ポルナレフさんの得意なことだが、そんな事は僕には出来ない。
僕には秘密が多いし、秘密を話すことができるような相手は全て話せば協力してくれるかもしれないからだ。
例えばポルナレフさんは、そう言う人だ。だが、それと僕が関わって欲しいかどうかは別の話だからな。

ある日、ポルナレフさんに麻薬が見つかってしまった。
僕を助けてくれたギャングにどこと無く似ていた前のボスの頃からあった物が、まだ全て処分できていなかったらしい。
そう言ってもよかったんだが、もう麻薬を売り始めていたので僕はそれはこちらに来てから作ったものの一つだと言っておく。
詳しい事は避けて説明しておいた。

とてもショックを受けているのが見て取れる。
当然だろう。金欲しさに麻薬を商いはじめる行為にポルナレフさんが素直に同意するはずがないし、死んでしまったブチャラティの価値観では嫌悪される行為だからな。

僕はその様子にブチャラティを思い出す。
初対面で頬を舐めたりだとかされた以外は僕の理想に近い人物だった。
もし生きていれば、僕の兄か父親のような対象になった。
そして、理由はわからないが、ブチャラティは麻薬の存在自体を嫌悪している人だった。
彼が今の僕の行為を知ったら許しはしないだろう。
この世界で麻薬を製造し、それを売っているなんて聞いたらラッシュを食らってティベレ河に捨てられちまう。
そう考えると苦笑が漏れた。

だが僕は麻薬を売り続けるだろう。
麻薬があるかもしれないと思いついた以上調べて見なければ気がすまなかったし、市場がありそれがどんなものか知ってしまった以上見なかったことにはできないから。

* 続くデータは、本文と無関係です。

-- ==== Sys2Proof/Machine/Ports.lean ====
section
/-!
DEFINITION. The commands of the optical ports: link frames, training, light and lanes (spec/14_optical_ports.md).
-/
namespace Sys2Proof.Machine

/-- LINK_DATA_FRAME (R376 to R378, R385, R414): with the symbols in error of each codeword, the bytes of its payload that
belong to packets of VL0, VL1 and VL2, and the payload bytes by lane of the step and management messages that end in it, which
the message commands bring. -/
def execLinkDataFrame (port seq ack : Nat) (crcOk : Bool) (errs : List (List Nat)) (lanes direct : List Nat) (s : State) :
    Host.Outcome State Fault Refusal :=
  .next (frameArrives port crcOk errs (frameIn port seq ack lanes direct) s)

/-- LINK_ACK_FRAME (R378). -/
def execLinkAckFrame (port : Nat) (f : LinkCtl) (s : State) : Host.Outcome State Fault Refusal :=
  .next (frameArrives port f.crcOk f.errs (frameAck port f.ack) s)

/-- LINK_NAK_FRAME (R378, R379). -/
def execLinkNakFrame (port : Nat) (f : LinkCtl) (s : State) : Host.Outcome State Fault Refusal :=
  .next (frameArrives port f.crcOk f.errs (fun a => frameNak port f.seq (frameAck port f.ack a)) s)

/-- PORT_RETRY_LIMIT (R379): the oldest frame has been replayed eight times in a row. -/
def execPortRetryLimit (port : Nat) (s : State) : Host.Outcome State Fault Refusal :=
  .next (if linkUp s port && decide (8 ≤ (getPort s port).replayRun) then portDown port pcRetryLimit s else s)

/-- PORT_TRAINING_START (R383, R384). -/
def execPortTrainingStart (port : Nat) (s : State) : Host.Outcome State Fault Refusal := .next (startTraining port s)

/-- PORT_TRAINING_STEP_DONE (R382, R386, R388, R389). -/
def execPortTrainingStepDone (port loopNs : Nat) (s : State) : Host.Outcome State Fault Refusal :=
  .next (trainStep port loopNs s)

/-- ID_RECORD (R383, R387). -/
def execIdRecord (port : Nat) (r : IdRecord) (s : State) : Host.Outcome State Fault Refusal := .next (identity port r s)

/-- TRAINING_STEP_TIMEOUT (R386). -/
def execTrainingStepTimeout (port : Nat) (s : State) : Host.Outcome State Fault Refusal :=
  .next (match (getPort s port).state, stepCause (getPort s port).step with
    | .training, some c => portDown port c s
    | _, _ => s)

/-- PORT_RETRAIN_TIMER (R384): a port that is DOWN, and not disabled, starts training again. -/
def execPortRetrainTimer (port : Nat) (s : State) : Host.Outcome State Fault Refusal :=
  .next (match (getPort s port).state with
    | .down => startTraining port s
    | _ => s)

/-- OPTICAL_POWER_SAMPLE (R375): bit n of `lasersOk` is laser input n, bit 8p + n of `lanesOk` lane n of port p. -/
def execOpticalPowerSample (lasersOk lanesOk : Nat) (s : State) : Host.Outcome State Fault Refusal :=
  .next (forAll portList (lightPort lasersOk lanesOk) s)

/-- LIGHT_LOSS (R375, R391): ten samples in a row, 100 µs, out of limits. `index` is a laser input, or 8 × port + lane. The lane
has failed; R375 names the cause. -/
def execLightLoss (laser : Bool) (index : Nat) (s : State) : Host.Outcome State Fault Refusal :=
  .next (if laser then
      forAll (laserPorts index) (fun a p => if 10 ≤ (getPort a p).laserBad then portDown p pcNoLight a else a) s
    else if 10 ≤ mapGet 0 (getPort s (index / 8)).laneRuns (index % 8) && (getPort s (index / 8)).state != .down then
      portDown (index / 8) pcNoLight (modPort s (index / 8) (fun x => { x with laneBad := 2 ^ (index % 8) }))
    else s)

/-- LANE_FAIL (R383, R391). -/
def execLaneFail (port lane : Nat) (s : State) : Host.Outcome State Fault Refusal :=
  .next (match (getPort s port).state with
    | .down => s
    | _ => portDown port pcLaneFail (modPort s port (fun x => { x with laneBad := 2 ^ (lane % 8) })))

/-- SWITCH_REACHABILITY_REPORT (R394, R400): the routing table is built from reports on ports whose mapping matches the
plan; a member of the running job that is no longer reachable is a member that went down. -/
def execSwitchReachabilityReport (port : Nat) (ids : List Nat) (s : State) : Host.Outcome State Fault Refusal :=
  .next (if portUp s port then
      (let old := mapGet [] s.fabric.reach port
       let s1 := rebuildRoutes { s with fabric := { s.fabric with reach := mapSet [] s.fabric.reach port ids } }
       let lost := match s.job with
         | some j => j.members.filter (fun m => m != ownId s && old.contains m && !ids.contains m)
         | none => []
       forAll lost (fun a m => memberDown m a) s1)
    else s)

end Sys2Proof.Machine
end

子供相手の授業を終え、食事を終え、入浴までの間を使い自室に戻った僕は僕の亀の中に入り、故郷で書斎の一つとして使っていた部屋に入る。
前のボス、ディアボロが使っていた机には今は現在把握できている情報を書き込んだ地図や書類が並べられている。
こちらの世界でも、この部屋は僕の書斎として使っていた。

まずは先日貰ったばかりの情報を整理してみる…予定通り、レコンキスタの行動は遅れているようだ。
僕の麻薬を買ったせいで資金などの集まりに遅れが生じ、行動を起こすのに手間取っている。
だが、思っていた通り、僕の麻薬という餌に釣られた貴族も少数だが確認できていた。
相手は大人だったので構わないが、子供などの本来関係がない人達にも広がっていくだろうなって事を思うと気が滅入った…滅入ったから予定変更と言うわけにはいかないが。

別の地図と報告書を見る。
コレが最も多く色々と書き込まれているものになる…武具、食品、嗜好品、魔法に使われる品々、服、様々な分野の情報が現在集まってきている。

僕の能力で生み出したものと麻薬で得た収入を使い、僕は他の仕事にも手を広げている。
幾つかの分野では、既に表の顔ができつつあった。
向こうで使い古された戦略も、こちらではまだまだ使える場合があるからどうにかなっているが、そろそろもっと沢山の出来る部下が欲しいな。

僕の指が地図の上書き込まれた情報を辿り、動いていく。
ゲルマニアとトリスティンにも僕の手は少しずつ広がっている。
ガリアなどにも広げていくつもりだが…これで当初の目的通り、どうにかテファ達を国外に逃がす事が出来るだろう。
レコンキスタとアルビオン王家の戦争は避けられない。
付近の大きな街シティオブサウスゴータなどを攻める為にこの村は良い位置にあるからな。
できればゲルマニアかガリア、ロマリアへ移したい所だ…それは間に合わせなければならない。


僕は椅子に腰掛け、瞼を閉じる。今後の事を考える。
ポルナレフさんの話を聞き訓練したやり方で呼吸すると、少しだけリラックスできた。
この呼吸法をしていれば、2,3日眠らなくても問題ないことは確かめてある…次はどこを買収するか。どこに物を流していくか。
戦争が始まるまでの時間的猶予はどの位あるだろうか?
考える事はたくさんあった。

だが考えても切がないものばかりになったので、一先ず考えるのをやめた僕は目を開き麻薬の事を記入したものへと視線を移す。
今もこの後も、僕が新たにこちらで立ち上げた組織の資金源になる忌まわしい品。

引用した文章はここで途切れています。